Create mirrors of bioinformatics sources
Having a local copies of bioinformatic databases in a published/common/conventional location will save the time and energy of researchers needing access this data. It should save build time as clients won't have to reach out to the web.
other sources that need to be mirrored:
Notes from Jeremy Horst
These are the profile databases that I see as structural in nature, or otherwise highly relevant to anything we would do. SCOP ftp://toolkit.lmb.uni-muenchen.de/HHsearch/databases/scop70_1.75.hhm.tar.gz PDB70 ftp://toolkit.lmb.uni-muenchen.de/HHsearch/databases/pdb70_18Nov10.hhm.tar.gz These are required for building the profile HMMs in HHsearch: ftp://toolkit.lmb.uni-muenchen.de/HHsearch/databases/nr70.tar.gz ftp://toolkit.lmb.uni-muenchen.de/HHsearch/databases/nr90.tar.gz HHsearch can only be run on 64bit machines, so definitely no need to load these on any fp1-160. Others for Ram & Hong & others to consider are: PFAM SUPFAM TIGRFAM PANTHER COG KOG CATH
- 2010-12-22 migrated home directory to cosmos instead of nas4, created cronjob,
- Created download area
- Modified rsyncPDB.sh script
- Started initial download
- 2010-12-22 following errors seem to be related to poor nfs behavior on nas4 - moving home directory got rid of problems.

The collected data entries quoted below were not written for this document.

/-- Settles O48: each byte string that a command reads lies within the used bytes. -/
theorem unusedWindowBytesAreNeverRead : Obligations.UnusedWindowBytesAreNeverRead := by
  intro i s m' hwf hm
  have h := sameButUnused_iff.1 hm
  have hrel : (fun t t' : State => SameButUnused s t.mem t'.mem ∧ { t with mem := [] } = { t' with mem := [] }) =
      AlikeOn (Used s) := funext fun _ => funext fun _ => propext (and_congr_left fun _ => sameButUnused_iff)
  rw [hrel]
  by_cases hb : i = .advBuild
  · subst hb
    show OutcomesRelated _ (performAt (buildAction s) s) (performAt (buildAction { s with mem := m' }) _)
    rw [buildAction_used h]
    exact alikeOn_performAt h _
  by_cases hp : i = .advParse
  · subst hp
    show OutcomesRelated _ (performAt (parseAction s) s) (performAt (parseAction { s with mem := m' }) _)
    rw [parseAction_used h hwf]
    exact alikeOn_performAt h _
  · exact alikeOn_exec_of_input h (inputBytes_used h) hb hp

/-! ### The latch and the working storage of an idle engine -/

theorem state_eq_of_sameButHidden {s t : State} (h : SameButHidden s t) :
    t = { s with latch := t.latch, work := t.work } := by
  unfold SameButHidden at h
  cases s
  cases t
  simp only [State.mk.injEq] at h ⊢
  tauto

theorem sameButHidden_refl (s : State) : SameButHidden s s := rfl

theorem sameButHidden_unlessBusy {s t u : State} {l : Latch} {k : Work} (h : SameButHidden t u) :
    SameButHidden (unlessBusy s t) (unlessBusy { s with latch := l, work := k } u) := by
  unfold unlessBusy
  split
  · rfl
  · exact h

/-- No write looks at the latch or the working storage; acceptance and reset set them anew. -/
theorem sameButHidden_writeData (s : State) (l : Latch) (k : Work) (off : Nat) (w : Width) (v : Word) :
    SameButHidden (writeData off w v s) (writeData off w v { s with latch := l, work := k }) := by
  unfold writeData
  split_ifs
  · unfold writeRegister
    split_ifs
    · rfl
    · rfl
    · rfl
    · exact sameButHidden_unlessBusy (sameButHidden_refl (accept v s))
    iterate 5 exact sameButHidden_unlessBusy rfl
    · rfl
  · unfold writeWindow
    cases regionOf off with
    | key | idkey | salt | mktag | ibuf => exact sameButHidden_unlessBusy rfl
    | register | obuf | reserved => rfl

theorem sameButHidden_accessAt (s : State) (l : Latch) (k : Work) (off : Nat) (a : HostAccess) :
    SameButHidden (accessAt off a s) (accessAt off a { s with latch := l, work := k }) := by
  unfold accessAt
  cases a with
  | read addr w => simp only; split_ifs <;> rfl
  | write addr w v =>
    simp only
    split_ifs
    · exact congrArg (fun u : State => { u with bus := some okayWrite }) (sameButHidden_writeData s l k off w v)
    · rfl

/-- Settles O47: an idle engine has no step and takes no answer, and an access or a reset does not look at what it holds. -/
theorem idleHiddenStateIsUnobservable : Obligations.IdleHiddenStateIsUnobservable := by
  intro s t hi h
  rw [state_eq_of_sameButHidden h]
  refine ⟨fun e he => ?_, fun w => rfl⟩
  have hrun : s.phase ≠ .run := by rw [hi]; decide
  have hwait : s.phase ≠ .wait := by rw [hi]; decide
  cases e with
  | host a =>
    have hoff : offsetOf ({ s with latch := t.latch, work := t.work } : State).cfg (accessAddress a) =
        offsetOf s.cfg (accessAddress a) := rfl
    show OutcomesRelated _ (hostAccess a s) (hostAccess a _)
    unfold hostAccess
    rw [hoff]
    cases offsetOf s.cfg (accessAddress a) with
    | none => rfl
    | some off => exact sameButHidden_accessAt s t.latch t.work off a
  | engine =>
    show OutcomesRelated _ (engineStep s) (engineStep _)
    rw [engineStep_of_not_run hrun, engineStep_of_not_run (s := { s with latch := t.latch, work := t.work }) hrun]
    rfl
  | cryptor n r =>
    show OutcomesRelated _ (cryptorStep n r s) (cryptorStep n r _)
    unfold cryptorStep
    split
    · rfl
    · rw [takeAnswer_of_not_wait hwait, takeAnswer_of_not_wait (s := { s with latch := t.latch, work := t.work }) hwait]
      rfl
  | reset => rfl
  | headerByte b => exact absurd rfl (he b)

end Sys2Proof.Machine
end

section
/-! The wait for an answer (20_memory.md R104, R113; 40_lifecycle.md R165): what ends it, and that an abandoned request's answer is
discarded whenever it comes. -/

namespace Sys2Proof.Machine

open Sys2Proof Sys2Proof.Safety

/-- After a reset that abandoned a request, and any run from there, the request's answer is discarded (R113). -/
theorem takeAnswer_abandoned {s t : State} (hp : s.pending ≠ none) {n : Nat} {es : List Event}
    (hrun : runSteps n { resetTlvc s with events := es } = .next t) (r : Response) : takeAnswer s.abandoned r t = t := by
  have hle := abandoned_le_of_runSteps hrun
  obtain ⟨q, hq⟩ := Option.ne_none_iff_exists'.1 hp
  have hcount : (resetTlvc s).abandoned = s.abandoned + 1 := by rw [resetTlvc_abandoned, hq]; rfl
  have hlt : s.abandoned < t.abandoned := Nat.lt_of_lt_of_le (by rw [hcount]; omega) hle
  exact if_neg fun h => Nat.ne_of_lt hlt h.2

/-- From `s` to `t` the engine keeps waiting with its request: at most `CTRL`, `WERR`, the bus response and the header decoder's place
change, and the event is used up. -/
def KeepsWaiting (s t : State) : Prop :=
  t.phase = .wait ∧ t.pending = s.pending ∧ t.status.busy = true ∧
    t = { s with
      ctrl := t.ctrl, status := { s.status with werr := t.status.werr }, bus := t.bus,
      work := { s.work with hdr := t.work.hdr }, events := s.events.tail }

theorem keepsWaiting_tail {s : State} (hwait : s.phase = .wait) (hb : s.status.busy = true) :
    KeepsWaiting s { s with events := s.events.tail } := ⟨hwait, rfl, hb, rfl⟩

/-- While the engine waits, a write does nothing to it but for a soft reset. -/
theorem writeEffect_of_wait {s t : State} {off : Nat} {w : Width} {v : Word} (hwait : s.phase = .wait) (hf : FlagsAgree s)
    (e : WriteEffect off w v { s with events := s.events.tail } t) (b : Option BusResponse) :
    KeepsWaiting s { t with bus := b } ∨
      t = resetTlvc { s with events := s.events.tail } ∧ off = 0x004 ∧ v.getLsbD 2 = true := by
  obtain ⟨hbusy, hdone, herr, -⟩ := flagsAgree_run hf (by rw [hwait]; decide)
  have idle (hb : s.status.busy = false) : KeepsWaiting s { t with bus := b } := by rw [hbusy] at hb; cases hb
  cases e with
  | ignored => exact .inl ⟨hwait, rfl, hbusy, rfl⟩
  | reset hoff hv => exact .inr ⟨rfl, hoff, hv⟩
  | control => exact .inl ⟨hwait, rfl, hbusy, rfl⟩
  | cleared =>
    have hclear : statusClear v s.status = { s.status with werr := (statusClear v s.status).werr } := by
      simp only [statusClear, hdone, herr, Bool.false_and]
    exact .inl ⟨hwait, rfl, hbusy, congrArg (fun f => { s with status := f, events := s.events.tail, bus := b }) hclear⟩
  | locked _ => exact .inl ⟨hwait, rfl, hbusy, rfl⟩
  | accepted hb | inLen hb | arg0 hb | arg1 hb | arg2 hb | arg3 hb | stored hb _ => exact .inl (idle hb)

theorem offsetOf_eq_add {c : Params} {addr off : Nat} (h : offsetOf c addr = some off) : addr = c.base + off := by
  unfold offsetOf at h
  split_ifs at h with hr
  have := Option.some.inj h
  omega

/-- An allowed write to 0x004 is a word write. -/
theorem width_of_ctrl {w : Width} (h : accessAllowed 0x004 w = true) : w = .word :=
  (register_access_aligned h (by decide)).1

/-- While the engine waits, an access does nothing to it but for the write that is a soft reset. -/
theorem hostAccess_of_wait {s t : State} {a : HostAccess} (hwait : s.phase = .wait) (hf : FlagsAgree s)
    (h : hostAccess a { s with events := s.events.tail } = .next t) :
    KeepsWaiting s t ∨ ∃ v : Word, v.getLsbD 2 = true ∧ a = .write (s.cfg.base + 0x004) .word v ∧
      ∃ b, t = { resetTlvc s with events := s.events.tail, bus := b } := by
  obtain ⟨hbusy, -⟩ := flagsAgree_run hf (by rw [hwait]; decide)
  obtain ⟨off, hoff, rfl⟩ := hostAccess_next h
  cases a with
  | read addr w =>
    rw [accessAt]
    split_ifs <;> exact .inl ⟨hwait, rfl, hbusy, rfl⟩
  | write addr w v =>
    rw [accessAt]
    split_ifs with ha
    · rcases writeEffect_of_wait hwait hf (writeData_effect off w v { s with events := s.events.tail })
        (some okayWrite) with hk | ⟨ht, rfl, hv⟩
      · exact .inl hk
      · obtain rfl := width_of_ctrl ha
        refine .inr ⟨v, hv, ?_, some okayWrite, ?_⟩
        · have haddr : addr = s.cfg.base + 0x004 := offsetOf_eq_add hoff
          rw [haddr]
        · rw [ht]
          rfl
    · exact .inl ⟨hwait, rfl, hbusy, rfl⟩

/-- Settles O59: the answer is taken by its count, which a reset has passed for good, and each event leaves the wait as it is, or is
the answer, or a reset. -/
theorem answersAreTakenOrDiscarded : Obligations.AnswersAreTakenOrDiscarded := by
  refine ⟨fun s r hwait hp hr => ⟨?taken, fun n es t hrun => ?discarded⟩, fun s t hwait hf hstep => ?wait⟩
  case taken => exact (cryptorStep_of_le hr _ _).trans (congrArg _ (takeAnswer_of_wait hwait r))
  case discarded => exact (cryptorStep_of_le hr _ _).trans (congrArg _ (takeAnswer_abandoned hp hrun r))
  case wait =>
    obtain ⟨hbusy, -⟩ := flagsAgree_run hf (by rw [hwait]; decide)
    have stays := keepsWaiting_tail hwait hbusy
    have hrun : s.phase ≠ .run := by rw [hwait]; decide
    obtain ⟨hw, h⟩ := wf_of_step_next hstep
    rw [nextStep] at h
    cases hes : s.events with
    | nil =>
      rw [hes, engineStep_of_not_run hrun] at h
      injection h with h
      rw [events_tail_of_nil hes] at stays
      rw [← hes, ← h]
      exact .inl stays
    | cons e es =>
      obtain rfl : s.events.tail = es := by rw [hes]; rfl
      replace h : eventStep e { s with events := s.events.tail } = .next t := by rw [hes] at h; exact h
      rw [← hes]
      cases e with
      | host a =>
        rcases hostAccess_of_wait hwait hf h with hk | ⟨v, hv, rfl, b, ht⟩
        · exact .inl hk
        · exact .inr (.inr ⟨_, b, ht, .inr ⟨v, hv, hes⟩⟩)
      | engine =>
        rw [eventStep, engineStep_of_not_run (s := { s with events := s.events.tail }) hrun] at h
        injection h with h
        rw [← h]
        exact .inl stays
      | cryptor n r =>
        obtain ⟨-, rfl⟩ := cryptorStep_next h
        rcases takeAnswer_cases n r { s with events := s.events.tail } with ht | ⟨-, rfl, ht⟩
        · rw [ht]
          exact .inl stays
        · exact .inr (.inl ⟨r, _, hes, ht⟩)
      | reset =>
        injection h with h
        exact .inr (.inr ⟨_, s.bus, h.symm, .inl hes⟩)
      | headerByte b =>
        obtain ⟨u, rfl⟩ := headerByte_next h
        exact .inl ⟨hwait, rfl, hbusy, rfl⟩

end Sys2Proof.Machine
end

section
/-! The first part of each frame command (44_adv_build.md R237-R239; 45_adv_parse.md R262-R264): the equation of the request that
it comes to. -/

namespace Sys2Proof.Machine

open Sys2Proof Sys2Proof.Safety

/-! ### The leading element -/

section
variable {c : Params} {salt : List Byte}

theorem leadingElement_short (h : salt.length = saltShort) : leadingElement c salt = .ok (hdrEncode c.tSalt 2 ++ salt) :=
  if_pos h

theorem leadingElement_long (h : salt.length = saltLong) :
    leadingElement c salt = .ok (hdrEncode c.tEi 17 ++ BitVec.ofNat 8 (c.schemeMic % 16 * 8) :: salt) := by
  rw [leadingElement, if_neg (by rw [h]; decide), eiEncode_encodes h]

end

/-! ### ADV_BUILD -/

theorem exec_advBuild_start {s : State} (hp : s.work.pos = .start) :
    exec .advBuild s = .next (perform (commonChecks s (buildStart s)) s) :=
  exec_advBuild_of (by simp only [buildAction, hp])

/-- With the supported version and a salt of either length, ADV_BUILD asks for its nonce. -/
theorem buildStart_asks {s : State} (hv : arg0 s = s.cfg.supportedVersion) (hl : arg1 s = saltShort ∨ arg1 s = saltLong)
    {lead : List Byte} (hlead : leadingElement s.cfg (saltBytes s (arg1 s)) = .ok lead) :
    buildStart s =
      .ask (nonceRequest s.cfg (arg1 s == saltLong) (saltBytes s (arg1 s)))
        { s.work with pos := .nonce, salt := saltBytes s (arg1 s), lead := lead } := by
  have hlen : ¬(arg1 s ≠ saltShort ∧ arg1 s ≠ saltLong) := by tauto
  simp only [buildStart, if_neg (not_not.2 hv), if_neg hlen, hlead]

/-! ### ADV_PARSE -/

theorem exec_advParse_start {s : State} (hp : s.work.pos = .start) :
    exec .advParse s = .next (perform (commonChecks s (parseStart s)) s) :=
  exec_advParse_of (by simp only [parseAction, hp])

/-- Past the checks of steps 1 and 2, ADV_PARSE comes to the leading element (45_adv_parse.md R262, R263). -/
theorem parseStart_eq_parseLead {s : State} (h2 : 2 ≤ inLen s) (hmax : inLen s ≤ sectionMax + 2)
    (hv : (byteAt (inputBytes s) 0).toNat / 32 = s.cfg.supportedVersion)
    (hsec : s.latch.enf = true → (byteAt (inputBytes s) 1).toNat = inLen s - 2) :
    parseStart s = parseLead s (inputBytes s) := by
  have h5 : ¬(s.latch.enf = true ∧ (byteAt (inputBytes s) 1).toNat ≠ inLen s - 2) := fun h => h.2 (hsec h.1)
  simp only [parseStart]
  rw [if_neg (by omega), versionOf_eq, if_neg (not_not.2 hv), if_neg (by omega), if_neg (by omega), if_neg h5]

Need to investigate these rsync errors:
# grep rsync rsync.log rsync error: received SIGUSR1 or SIGINT (code 20) at rsync.c(231) rsync: read error: Connection reset by peer (104) rsync error: error in rsync protocol data stream (code 12) at io.c(515) rsync: connection unexpectedly closed (42276265 bytes received so far) [generator] rsync error: error in rsync protocol data stream (code 12) at io.c(359) rsync: writefd_unbuffered failed to write 4092 bytes: phase "unknown" [generator]: Connection reset by peer (104) rsync error: error in rsync protocol data stream (code 12) at io.c(909) rsync error: received SIGUSR1 or SIGINT (code 20) at main.c(965)
This project, for being so seemingly simply, has been amazingly difficult to wrap up because of continued issues with nas4. nas4 is also being used in cluster jobs, so performance is miserable.
I've moved the PDB home directory to a different NFS server and will start the sync process again.